Temporal arteritis: treatment
After a temporal arteritis has been diagnosed, the person should immediately with a cortisone be treated. The first four weeks, a dosage of one milligram of prednisolone per kilogram of body weight is recommended. If the symptoms have disappeared due to the therapy and the inflammation levels in the blood have normalized, the dose should be continuously reduced. If symptoms appear again, more prednisolone must be taken again. The doctor treating the patient with his patient will draw up an exact intake schedule. If blindness is imminent, prednisolone therapy must be given in high doses over the vein for three to five days.

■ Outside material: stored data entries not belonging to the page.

-- ==== Sys2Proof/Machine/Faults.lean ====
section
/-! DEFINITION. Fault blocks: sources, events, classification, history, log and last-gasp latch (chapter 12). What a severe
source's reaction does stands in Reactions. -/

namespace Sys2Proof.Machine

open Sys2Proof

/-- The kind of source `s` of block `k`; none where the block does not implement it (R384, R385, R388). -/
def faultKind (k s : Nat) : Option FaultKind :=
  match s with
  | 0 => if k < 56 then some .info else none
  | 1 => if k < 56 then some .corrected else none
  | 2 => if k < 56 then some .fatal else none
  | 3 => if k < 56 then some .fatal else none
  | _ =>
    if k < 16 then
      if s < 10 then some .fatal
      else if s < 15 then some .error
      else if s < 25 then some .fatal
      else if s = 25 || s = 28 then some .corrected
      else if s = 26 then some .fatal
      else if s < 32 then some .error
      else none
    else if s < 8 then none
    else if k < 36 then if s = 8 then some .fatal else none
    else
      match k, s with
      | 0x24, 8 => some .corrected
      | 0x24, 9 => some .error
      | 0x24, 10 => some .info
      | 0x24, 11 => some .info
      | 0x24, 12 => some .info
      | 0x25, 8 => some .corrected
      | 0x25, 9 => some .error
      | 0x25, 10 => some .fatal
      | 0x25, 11 => some .fatal
      | 0x25, 12 => some .info
      | 0x25, 13 => some .info
      | 0x26, 8 => some .corrected
      | 0x26, 9 => some .error
      | 0x26, 10 => some .fatal
      | 0x26, 11 => some .fatal
      | 0x26, 12 => some .info
      | 0x27, 8 => some .info
      | 0x28, 8 => some .fatal
      | 0x28, 9 => some .fatal
      | 0x28, 10 => some .info
      | 0x29, 8 => some .info
      | 0x29, 9 => some .info
      | 0x2A, 8 => some .fatal
      | 0x2B, 8 => some .fatal
      | 0x2C, 8 => some .fatal
      | 0x2D, 8 => some .fatal
      | 0x2E, 8 => some .fatal
      | 0x2F, 8 => some .info
      | 0x31, 8 => some .fatal
      | 0x31, 9 => some .error
      | 0x32, 8 => some .error
      | 0x32, 9 => some .error
      | 0x32, 10 => some .info
      | 0x33, 8 => some .fatal
      | 0x33, 9 => some .info
      | 0x33, 10 => some .info
      | 0x34, 8 => some .info
      | 0x34, 9 => some .fatal
      | 0x34, 10 => some .info
      | 0x35, 8 => some .error
      | 0x36, 8 => some .error
      | 0x36, 9 => some .error
      | 0x36, 10 => some .error
      | 0x37, 8 => some .fatal
      | 0x37, 9 => some .info
      | _, _ => none

/-- The code of a kind in CFG, history and log (R401, R409). -/
def FaultKind.code : FaultKind → Nat
  | .info => 0
  | .corrected => 1
  | .error => 2
  | .fatal => 3

/-- The highest source number a block implements (R409). -/
def highestSource (k : Nat) : Nat :=
  ((List.range 32).filter (fun s => (faultKind k s).isSome)).foldl Nat.max 0

/-- N and W of a kind by default; 0 for INFO and FATAL (R386, R409). -/
def defaultNW : FaultKind → Nat × Nat
  | .corrected => (255, 1048576)
  | .error => (4, 4096)
  | _ => (0, 0)

/-- The interrupt source a block drives; none for the interrupt controller's own (R382). -/
def blockSource (k : Nat) : Option Nat :=
  if k < 16 then some (48 * k)
  else if k < 32 then some (48 * (k - 16) + 1)
  else
    match k with
    | 0x20 => some 834
    | 0x21 => some 835
    | 0x22 => some 769
    | 0x23 => some 770
    | 0x24 => some 768
    | 0x25 => some 832
    | 0x26 => some 833
    | 0x27 => some 864
    | 0x28 => some 865
    | 0x29 => some 866
    | 0x2A => some 960
    | 0x2B => some 961
    | 0x2C => some 962
    | 0x2D => some 963
    | 0x2E => some 964
    | 0x2F => some 896
    | 0x31 => some 928
    | 0x32 => some 929
    | 0x33 => some 965
    | 0x34 => some 966
    | 0x35 => some 967
    | 0x36 => some 968
    | 0x37 => some 992
    | _ => none

/-- Fault block `k`. -/
def Faults.blk (f : Faults) (k : Nat) : FaultBlock := Tbl.get {} k f.block

/-- Source `s` of block `k`. -/
def Faults.source (f : Faults) (k s : Nat) : FaultSrc := Tbl.get {} s (f.blk k).src

/-- Change block `k`. -/
def Bridge.modBlk (k : Nat) (g : FaultBlock → FaultBlock) (b : Bridge) : Bridge :=
  { b with faults := { b.faults with block := Tbl.put k (g (b.faults.blk k)) b.faults.block } }

/-- Change source `s` of block `k`. -/
def Bridge.modFs (k s : Nat) (g : FaultSrc → FaultSrc) (b : Bridge) : Bridge :=
  b.modBlk k (fun x => { x with src := Tbl.put s (g (Tbl.get {} s x.src)) x.src })

/-- Change the fault state. -/
def Bridge.modFlt (g : Faults → Faults) (b : Bridge) : Bridge := { b with faults := g b.faults }

/-- N and W in force (R386). -/
def Faults.nw (f : Faults) (k s : Nat) : Nat × Nat :=
  let d := match faultKind k s with
    | some kd => defaultNW kd
    | none => (0, 0)
  ((f.source k s).n.getD d.1, (f.source k s).w.getD d.2)

/-- D = max(1, floor(W / N)) (R386). -/
def leakPeriod (nw : Nat × Nat) : Nat := Nat.max 1 (nw.2 / nw.1)

/-- A source's leak is due: the stride's number is a multiple of D, and its tick's leak has not been taken (R386). -/
def Bridge.leakDue (b : Bridge) (k s : Nat) : Bool :=
  decide (b.stride % leakPeriod (b.faults.nw k s) = 0) && decide ((b.faults.source k s).leakAt ≠ b.stride + 1)

/-- A source's bucket level, the leak of the stride's tick taken (R386). -/
def Bridge.levelNow (b : Bridge) (k s : Nat) : Nat := (b.faults.source k s).level - (if b.leakDue k s then 1 else 0)

/-- The leak of the stride's tick is taken, where it is due; an event of the stride comes after it (R386). -/
def Bridge.leak (k s : Nat) (b : Bridge) : Bridge :=
  if b.leakDue k s then
    let v := b.levelNow k s
    b.modFs k s (fun x => { x with level := v, leakAt := b.stride + 1 })
  else b

/-- Block `k` has a severe source. -/
def Faults.severeAny (f : Faults) (k : Nat) : Bool := (f.blk k).src.any (fun e => e.2.severe)

/-- FAULT_N is low (R392). -/
def Faults.faultLow (f : Faults) : Bool := (List.range 56).any f.severeAny || f.gasp.isSome

/-- Full service becomes degraded service (R19, R23). -/
def Bridge.degrade (b : Bridge) : Bridge :=
  if b.glb.level = 2 then { b with glb := { b.glb with level := 3 } } else b

/-- The dispatcher has stopped for a fault of its own (R177). -/
def Bridge.dispatcherOut (b : Bridge) : Bool := b.scan.stopped && [2, 3].any (fun s => (b.faults.source 0x29 s).severe)

/-- Journal copy `k` is unavailable, once the journal has been placed (R28, R435). -/
def Bridge.copyLost (b : Bridge) (k : Nat) : Bool := !b.boot.jloc.isEmpty && decide ((Tbl.get ({} : JournalCopy) k b.jrn.copy).state ≠ 1)

/-- Something outside the base set is lost (R19, R23). A journal copy counts once the journal has been placed. -/
def Bridge.lossy (b : Bridge) : Bool :=
  let g := b.glb
  g.hostLanesLost || decide (popCount g.coreActive 5 < 4) || decide (g.chFenced ≠ 0) || decide (g.stackFenced ≠ 0)
    || !g.pcFenced.isEmpty || decide (g.portFenced ≠ 0) || decide (g.sideFenced ≠ 0) || b.herd.fenced || b.icu.fenced || b.tlm.fenced
    || b.ten.fenced || b.knl.lost || !b.faults.logCtl || b.port.fenced || b.dispatcherOut || b.copyLost 0 || b.copyLost 1
    || channels.any (fun n => (b.chan n).sch.scrubOff || decide (popCount (b.chan n).rtv.active 5 < 4)
      || decide ((b.chan n).phy.width = 1))

/-- A unit is back: with nothing else lost, degraded service becomes full service again (R23, R26, log entry 87). -/
def Bridge.regain (b : Bridge) : Bridge :=
  if b.glb.level = 3 && !b.lossy then { b with glb := { b.glb with level := 2 } } else b

/-- Raise PF0 vector 1 for a log entry, at most once a stride (R391). -/
def Bridge.forward (b : Bridge) : Bridge :=
  if b.faults.forwardAt = b.stride + 1 then b.modFlt (fun f => { f with forward := true })
  else (b.modFlt (fun f => { f with forward := false, forwardAt := b.stride + 1 })).raise 0 1

/-- Write one entry of the fault log (R401); none once the last-gasp latch is set (R403). -/
def Bridge.logWrite (block src kind : Nat) (forced : Bool) (suppressed : Nat) (inst : Option Nat) (detail : Nat)
    (b : Bridge) : Bridge :=
  if b.faults.gasp.isSome then b
  else
    let e : LogEntry :=
      { seq := b.faults.nextSeq, time := b.glb.time, block := block, src := src, kind := kind, forced := forced,
        suppressed := suppressed, inst := inst, detail := detail % 2 ^ 64 }
    let log := b.faults.log ++ [e]
    let b := b.modFlt (fun f => { f with log := log.drop (log.length - 4096), nextSeq := f.nextSeq + 1 })
    if 2 ≤ kind ∧ kind ≤ 6 then b.forward else b

/-- Something is logged as informational, with no source of its own: it counts in none (log entry 120). -/
def Bridge.info (k detail : Nat) (b : Bridge) : Bridge := b.logWrite k 0 0 false 0 none detail

/-- The log entry of an event: at most one for a source in a stride, but for WRITE_LOST (R401, R558). -/
def Bridge.logEvent (k s : Nat) (kind : FaultKind) (forced : Bool) (inst : Option Nat) (detail : Nat) (b : Bridge) : Bridge :=
  let x := b.faults.source k s
  if x.loggedAt = b.stride + 1 ∧ ¬(k = 0x24 ∧ s = 12) then
    b.modFs k s (fun x => { x with suppressed := satAdd 65535 x.suppressed 1 })
  else
    (b.modFs k s (fun x => { x with loggedAt := b.stride + 1, suppressed := 0 })).logWrite k s kind.code forced x.suppressed
      inst detail

/-- A snapshot is triggered: its edge follows the command (R404); while disarmed it is counted as missed (R406). -/
def Bridge.snapTrigger (cause : Nat) (b : Bridge) : Bridge :=
  if b.faults.armed then
    b.modFlt (fun f => { f with due := if bitOf f.due cause then f.due else f.due + 2 ^ cause })
  else b.modFlt (fun f => { f with missed := cnt32 f.missed 1 })

/-- Lane `p` is out of service for the source that reports it, or the unit that source `s` of block `k` watches is fenced or
failed: the source raises no further events (R387). -/
def Bridge.muted (k s : Nat) (b : Bridge) : Bool :=
  if k < 16 then
    let c := b.chan k
    (b.chFenced k && s ≠ 0 && !(5 ≤ s && s < 25)) || (s = 4 && c.sch.scrubOff)
      || (5 ≤ s && s < 10 && bitOf c.rtv.fenced (s - 5))
      || (10 ≤ s && s < 15 && bitOf c.phy.rxFailed (s - 10))
      || (15 ≤ s && s < 20 && bitOf c.phy.rxFailed (s - 15))
      || (20 ≤ s && s < 25 && bitOf c.phy.txFailed (s - 20))
  else if k < 32 then b.chFenced (k - 16) && s ≠ 0
  else if k < 36 then bitOf b.glb.portFenced (k - 32) && s ≠ 0
  else
    match k with
    | 0x24 => b.port.fenced && s ≤ 3 && s ≠ 0
    | 0x25 => bitOf b.glb.stackFenced 0 && s ≠ 13 && s ≠ 0
    | 0x26 => bitOf b.glb.stackFenced 1 && s ≠ 0
    | 0x27 => b.herd.fenced && s ≠ 0
    | 0x28 => (s = 8 || s = 9) && decide ((Tbl.get ({} : JournalCopy) (s - 8) b.jrn.copy).state = 0) && (Tbl.find (s - 8) b.jrn.copy).isSome
    | 0x29 => b.scan.stopped && s ≤ 3 && s ≠ 0
    | 0x2A => bitOf b.glb.coreFenced 0
    | 0x2B => bitOf b.glb.coreFenced 1
    | 0x2C => bitOf b.glb.coreFenced 2
    | 0x2D => bitOf b.glb.coreFenced 3
    | 0x2E => bitOf b.glb.coreFenced 4
    | 0x2F => b.ten.fenced && s ≠ 0
    | 0x30 => b.icu.fenced && s ≠ 0
    | 0x31 => b.knl.lost && s ≠ 0
    | 0x35 => b.tlm.fenced && s ≠ 0
    | 0x37 => !b.faults.logCtl && 1 ≤ s && s ≤ 3
    | 0x36 => 8 ≤ s && bitOf b.glb.sideFenced (s - 8)
    | _ => false

/-- The unit of block `k` is fenced or failed, as the block's status shows (R28, R409, log entry 88). -/
def Bridge.blockFenced (b : Bridge) (k : Nat) : Bool :=
  if k < 32 then b.chFenced (k % 16)
  else if k < 36 then bitOf b.glb.portFenced (k - 32)
  else
    match k with
    | 0x24 => b.port.fenced
    | 0x25 => bitOf b.glb.stackFenced 0
    | 0x26 => bitOf b.glb.stackFenced 1
    | 0x27 => b.herd.fenced
    | 0x28 => b.copyLost 0 && b.copyLost 1
    | 0x29 => b.dispatcherOut
    | 0x2A => bitOf b.glb.coreFenced 0
    | 0x2B => bitOf b.glb.coreFenced 1
    | 0x2C => bitOf b.glb.coreFenced 2
    | 0x2D => bitOf b.glb.coreFenced 3
    | 0x2E => bitOf b.glb.coreFenced 4
    | 0x2F => b.ten.fenced
    | 0x30 => b.icu.fenced
    | 0x31 => b.knl.lost
    | 0x35 => b.tlm.fenced
    | 0x36 => decide (b.glb.sideFenced ≠ 0)
    | 0x37 => !b.faults.logCtl
    | _ => false

/-- The history queue takes an event (R389). -/
def FaultBlock.record (e : HistEntry) (x : FaultBlock) : FaultBlock :=
  { x with hist := Tbl.put x.next e x.hist, next := (x.next + 1) % 8, wrapped := x.wrapped || x.next = 7 }

/-- An event raises its source's count, bucket level and severe bit (R383, R386). -/
def FaultSrc.count1 (kind : FaultKind) (n : Nat) (x : FaultSrc) : FaultSrc :=
  let x := { x with count := cnt32 x.count 1, event := true }
  match kind with
  | .info => x
  | .fatal => { x with severe := true }
  | _ => { x with level := satAdd 255 x.level 1, severe := x.severe || decide (n ≤ satAdd 255 x.level 1) }

/-- Host time in nanoseconds as the CXL mailbox keeps it (R211); 0 while it has never been set. -/
def Bridge.hostTime (b : Bridge) : Nat :=
  match b.cxl.setAt with
  | some t => b.cxl.hostTime + (b.glb.time - t) * 2 / 3
  | none => 0

/-- A channel fault block's event becomes a CXL event record in CXL mode (R211): a line error is a General Media event, any other
a Memory Module event; the log follows the kind (log entry 33). Its interrupt is raised where the policy asks for one. -/
def Bridge.cxlRecord (k s : Nat) (kind : FaultKind) (detail : Nat) (b : Bridge) : Bridge :=
  if !b.port.cxl || 16 ≤ k then b
  else
    let log := match kind with
      | .error => 2
      | .fatal => 3
      | _ => 0
    let e : CxlEvent := { log := log, media := decide (s = 28 ∨ s = 29), handle := b.cxl.nextHandle, time := b.hostTime, block := k, src := s, detail := detail }
    let b := { b with cxl := { b.cxl with events := b.cxl.events ++ [e], nextHandle := b.cxl.nextHandle % 65535 + 1 } }
    if b.cxl.policy / 256 ^ log % 4 = 1 then b.raise 0 5 else b

/-- One event of source `s` of block `k`, detected or forced, but for the snapshot it may trigger (R383-R391, R401). -/
def Bridge.countEvent (k s : Nat) (forced : Bool) (detail : Nat) (inst : Option Nat) (b : Bridge) : Bridge :=
  match faultKind k s with
  | none => b
  | some kind =>
    if !forced && b.muted k s then b
    else
      let was := (b.faults.source k s).severe
      let n := (b.faults.nw k s).1
      let b := (b.leak k s).modFs k s (FaultSrc.count1 kind n)
      let b := b.modBlk k (FaultBlock.record
        { time := b.glb.time, src := s, forced := forced, kind := kind, detail := detail % 2 ^ 32 })
      let b := (b.logEvent k s kind forced inst detail).cxlRecord k s kind detail
      let fresh := !was && (b.faults.source k s).severe
      let b := if fresh then b.logWrite k s 4 forced 0 inst detail else b
      let b := match blockSource k with
        | some i => b.level i true
        | none => b
      if fresh then b.modFlt (fun f => { f with react := f.react ++ [(k, s, detail)] }) else b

Because cortisone therapy can cause many undesirable side effects, more medicines need to be taken. Calcium and vitamin D reduce the risk of developing osteoporosis (brittle bones). Against possible vascular occlusions, an aminosalicylate (for example, aspirin) should be taken. A proton inhibitor protects the stomach lining. In addition, the blood sugar should be checked regularly and treated if necessary.
Temporal arteritis: disease course and prognosis
Without therapy, about 30 percent of those affected go blind. With early diagnosis and subsequent therapy, however, the symptoms disappear permanently in almost all patients. Rarely does the condition occur repeatedly or is it chronic Temporal arteritis above.